Abstract

In the present study, the effect of hCG and RU 486 on non-pregnant uterine contractility and the sensitivity of the myometrium to the prostaglandin analogue misoprostol (GD Searle, Chicago, IL, USA) was evaluated. Seven healthy female volunteers participated in the study. Uterine contractility was recorded on cycle day LH+13 in two cycles. After recording the spontaneous contractility, 200 μg and 400 μg of misoprostol were administered orally at an interval of 45–60 minutes. In the second month, 5,000 IU hCG was administered on cycle day LH+8 and 10,000 hCG on cycle days LH+10 and LH+12, and 200 mg RU 486 on cycle day LH+11,48 hours prior to the recording. In three women, a third month was included in which the same treatment, except for RU 486, was given. Treatment with hCG delayed menstrual bleeding and resulted in a significant increase in the concentration of plasma progesterone. Following hCG, the degree of uterine contractility was reduced, while after hCG and RU 486 the uterus was significantly more active.
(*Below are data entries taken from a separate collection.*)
-- ==== Sys2Proof/Machine/SysState.lean ====
section
/-!
DEFINITION. What the I/O die holds beside its registers: link controllers and ports (chapter 12), bridges (R20), the flash
records, the boot, the shed and retirement (chapter 18), power (17) and package (19). Plain data only.
-/

namespace Sys2Proof.Machine

/-! ## Links (R321 to R329) -/

/-- A link controller beside its registers. `phase` is 0 outside training, then 1 HELLO, 2 RATE, 3 EQUALIZE, 4 ALIGN,
5 VERIFY (R321), and 6 in the wait after a failed attempt (R323); times are elapsed ns. -/
structure LinkRec where
  phase    : Nat
  since    : Nat                     -- entry to the phase
  silence  : Option Nat              -- start of the running silence timer (R322)
  retryAt  : Nat                     -- end of the wait of R323
  resume   : Bool                    -- training with kept settings after a wake (R329)
  unacked  : List (Nat × Option NetPkt)   -- the replay buffer: port sequence number and flit's packet (R324)
  replays  : Nat                     -- replays of the first unacknowledged flit (R325)
  draining : Bool                    -- SLEEP accepted, waiting for acknowledgements (R327)
  pass     : Nat                     -- lanes that take part in this training: offered by both ends, none failed (R321)
  proposed : Bool                    -- a lane-drop set was sent and the partner's has not come (R326)
  dropped  : Nat                     -- lanes dropped under R326
  degraded : Bool                    -- capability state DEGRADED (R326)
  untested : Bool                    -- failed the checker self-test (R398)
  deriving DecidableEq, Repr

/-- A port beside its registers. -/
structure PortRec where
  wait   : List (NetPkt × Nat)       -- packets that wait for an UP link, and since when (R319)
  again  : List ((Nat × Option NetPkt) × Nat)   -- flits of links that went down, waiting for another (R325)
  served : Sparse Nat                -- bytes sent of each input that waits: 0 local, 1 + p transit from port p (R318)
  inq    : List NetPkt               -- packets that arrived and were not yet routed (R324)
  tx     : Nat                       -- next port sequence number to send
  rx     : Nat                       -- next port sequence number to deliver
  mapped : Sparse Nat                -- writes mapped since the last group end, by window (R332)
  deriving DecidableEq, Repr

/-- What a link or port sends beside flits. -/
inductive LnkOut where
  | pattern (l : Nat)
  | hello (l chip link gen lanes : Nat)
  | flit (l seq : Nat) (pkt : Option NetPkt)
  | downReport (l : Nat)
  | ack (l seq : Nat)
  | nak (l seq : Nat)
  | sleepSet (l : Nat)
  | wakePattern (l : Nat)
  | laneDrop (l kept : Nat)
  | olderWrite (p addr : Nat) (data : List TByte) (last : Bool)
  | olderFence (p : Nat)
  | olderAck (p : Nat) (ok : Bool)
  | olderCtl (p kind : Nat) (words : List Nat)
  deriving DecidableEq, Repr

/-! ## Leapfrog engine (R343 to R366) -/

/-- An open window of a receive half (R353): the run of destination bytes, how many of them have landed, and for a
scratchpad destination the core and grant. -/
structure LfWin where
  base   : Nat
  len    : Nat
  landed : Nat
  core   : Option Nat
  tag    : Nat
  gen    : BitVec 4
  deriving DecidableEq, Repr

/-- A half of a running descriptor (R349, R356): to or from the member at `rank`, chip `chip`, by `route`. `moved` bytes have
been performed, `data` of them received; `since` is when it last made progress; `buf` holds a bucket to send, or, for a half
that takes what is on this chip (`here`: RECV = LOCAL, the own bucket, padding), what is to be written. -/
structure LfHalf where
  send   : Bool
  next   : Bool
  rank   : Nat
  chip   : Nat
  gen    : Nat
  total  : Nat
  known  : Bool
  moved  : Nat
  opened : Nat
  wins   : List LfWin
  closed : Option Nat
  since  : Nat
  fin    : Bool
  buf    : List TByte
  route  : List (Fin 4)
  here   : Bool
  data   : Nat
  deriving DecidableEq, Repr

/-- The descriptor at work in a channel (R345, R363): as fetched, its group and latched entry, the ranges it translated
with their virtual addresses, its halves, and its result so far. -/
structure LfRun where
  idx     : Nat
  raw     : List Byte
  part    : Nat
  started : Bool
  group   : Nat
  epoch   : Nat
  opseq   : Nat
  entry   : List Word64
  vas     : List (Nat × Nat)
  src     : List (Nat × Nat)
  dst     : List (Nat × Nat)
  aux     : List (Nat × Nat)
  cnts    : List (Nat × Nat)
  halves  : List LfHalf
  status  : Status
  ind     : Nat
  dropped : Nat
  sent    : List (Nat × Nat)   -- per rank: elements sent, elements dropped beyond CAP (R357)
  deriving DecidableEq, Repr

/-- A re-form to come (R366): the failed rank, the instant, and the background entry. -/
structure LfPend where
  frank : Nat
  inst  : Nat
  words : List Word64
  deriving DecidableEq, Repr

/-- The Leapfrog engine beside its registers. -/
structure LfState where
  runs    : Sparse (Option LfRun)   -- by channel
  beats   : Sparse Nat              -- last heartbeat, elapsed ns, by 2*group + (1 from NEXT)
  reforms : Sparse (Option LfPend)  -- by group
  deriving DecidableEq, Repr

/-! ## Power (R455 to R476, R512, R513) -/

/-- A request under PWR_SLEEP_REQ: `next` counts the members checked, `started` lists the domains whose entry or exit it
has started, `refused` the reason and the refuser (R460, R461, R464). -/
structure SleepReq where
  target  : Nat
  wakeen  : Nat
  first   : Nat
  count   : Nat
  next    : Nat
  since   : Nat
  started : List Nat
  refused : Option (Nat × Nat)
  deriving DecidableEq, Repr

/-- A power domain beside its register: when its entry or exit began, the state it enters or exits, and whether a wake
event waits for the end of its entry. -/
structure DomRec where
  since  : Nat
  target : Nat
  wake   : Bool
  deriving DecidableEq, Repr

/-- What the power core keeps of a compute die: when its last CCLK change began, the rate it changes to and the LMAX that
its slots return to, the last readings, the times of R468, the ceiling of 8 of R468, and what R512 and R513 say of its rail. -/
structure DieRec where
  changed : Option Nat
  relock  : Option Nat
  lmax    : List Nat
  tj      : Nat
  amps    : Nat
  cool    : Option Nat
  low     : Option Nat
  stepped : Option Nat
  hot     : Bool
  railOut : Option Nat
  avs     : Nat
  phase   : Nat       -- of a change (R465): 0 none, 1 the rail rises, 2 LMAX falls, 3 the PLL relocks, 4 LMAX rises
  due     : Nat       -- elapsed ns at which the phase's next step is due; in phase 3, at which the relock began
  deriving DecidableEq, Repr

/-- The power core and the power controller beside their registers; `slots` counts eighths of a stack's request slots
withheld, with the time of the last step. -/
structure PwrState where
  req   : Option SleepReq
  doms  : Sparse DomRec
  dies  : Sparse DieRec
  slots : Sparse (Nat × Nat)
  tinAt : Nat
  low   : Option Nat
  fixed : Bool
  deriving DecidableEq, Repr

/-! ## Flash, boot, shed, retirement (R477 to R500) -/

/-- A shed in progress beside FW_SHED_STAT (R486 to R492): the command it belongs to, the image downloaded, whether the
checked copy stands in HBM, and the confirmation timer. -/
structure ShedRec where
  host  : Nat
  len   : Nat
  slot  : Option Nat
  tag   : Nat
  tmo   : Nat
  since : Nat
  copy  : Bool
  deriving DecidableEq, Repr

/-- The flash and the boot (R477 to R485): `known` says that the records are those firmware last read or wrote; `bytes`
are the bytes that the sideband put there; `svn` is the fused anti-rollback counter. `warm` holds the case of R309 (0 for
none) of a warm reset that has begun and whose boot is to come, and `lost` the function whose pending commit it discarded. -/
structure BootState where
  known    : Bool
  slotRec  : TwoCopies SlotRec
  setRec   : TwoCopies Settings
  invRec   : TwoCopies (List InvPos)
  bytes    : Sparse (Option Byte)
  svn      : Nat
  warm     : Option Nat
  lost     : Option Nat
  filled   : List (Nat × Nat)   -- ranges that completed FILLs have covered since power-on (R480)
  deriving DecidableEq, Repr

/-- The slot record as a reader finds it. -/
def BootState.slots (b : BootState) : Option SlotRec := b.slotRec.read

/-- The settings block as a reader finds it. -/
def BootState.settings (b : BootState) : Option Settings := b.setRec.read

/-- The inventory record as a reader finds it. -/
def BootState.inv (b : BootState) : Option (List InvPos) := b.invRec.read

/-- A position that is RETIRING (R495): since when, whether its warden has performed step 1 of R496, and when the wait of R497
began, in elapsed ns. -/
structure Retire where
  pos   : Nat
  since : Nat
  begun : Bool
  wait  : Option Nat
  deriving DecidableEq, Repr

/-! ## Package (R515 to R527) -/

/-- The result of the last sideband command (R522); `waits` while a PWR_COMMIT's commit is pending. -/
structure SbState where
  status : Status
  code   : Nat
  data   : List Byte
  waits  : Bool
  out    : List Byte       -- what the last Block Read of code 0x11 returned
  addr   : Nat             -- the sideband's address, 0 before RESET_N is released (R517)
  deriving DecidableEq, Repr

/-- The I/O die. -/
structure SysState where
  links    : Sparse LinkRec
  ports    : Sparse PortRec
  lnkOut   : List LnkOut
  bridges  : Sparse Nat              -- consecutive failed replays, by bridge (R20)
  deadBr   : List Nat                -- bridges that declared themselves failed
  lf       : LfState
  pwr      : PwrState
  boot     : BootState
  shed     : ShedRec
  retire   : List Retire             -- in the order they became so (R495)
  qos      : Sparse (Nat × Bool)     -- QOS notices by 4*partition+resource: time of the last, and whether it still holds (R424)
  sb       : SbState
  tap      : Tap
  peUp     : Bool                    -- the PCIe link is up
  tapReset : Bool                    -- RESET_N is asserted (R525)
  creditAt : Sparse Nat              -- when a core's occupancy credit was last brought up to date (R84)
  deriving DecidableEq, Repr

/-- A link controller after reset. -/
def LinkRec.reset : LinkRec := ⟨0, 0, none, 0, false, [], 0, false, 0, false, 0, false, false⟩

/-- A port after reset. -/
def PortRec.reset : PortRec := ⟨[], [], [], [], 0, 0, []⟩

/-- The I/O die after reset. -/
def SysState.reset : SysState :=
  { links := [], ports := [], lnkOut := [], bridges := [], deadBr := [], lf := ⟨[], [], []⟩,
    pwr := ⟨none, [], [], [], 0, none, false⟩,
    boot := ⟨false, ⟨none, none⟩, ⟨none, none⟩, ⟨none, none⟩, [], 0, none, none, []⟩,
    shed := ⟨0, 0, none, 0, 0, 0, false⟩, retire := [], qos := [], sb := ⟨0, 0, [], false, [], 0⟩, tap := .idcode,
    peUp := true, tapReset := false, creditAt := [] }

/-- A power domain with nothing under way. -/
def DomRec.reset : DomRec := ⟨0, 0, false⟩

/-- A die as the power core first finds it. -/
def DieRec.reset : DieRec := ⟨none, none, [], 0, 0, none, none, none, false, none, 0, 0, 0⟩

end Sys2Proof.Machine
end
In the control cycle and following hCG alone, misoprostol had a slight stimulatory effect. When RU 486 was added, the degree of contractility following misoprostol was 4 to 9 times greater than that found if RU 486 was not given. Late luteal administration of RU 486 is not an effective method of fertility regulation. The results of the present study indicate that a combination of RU 486 and misoprostol will be more suitable for this purpose.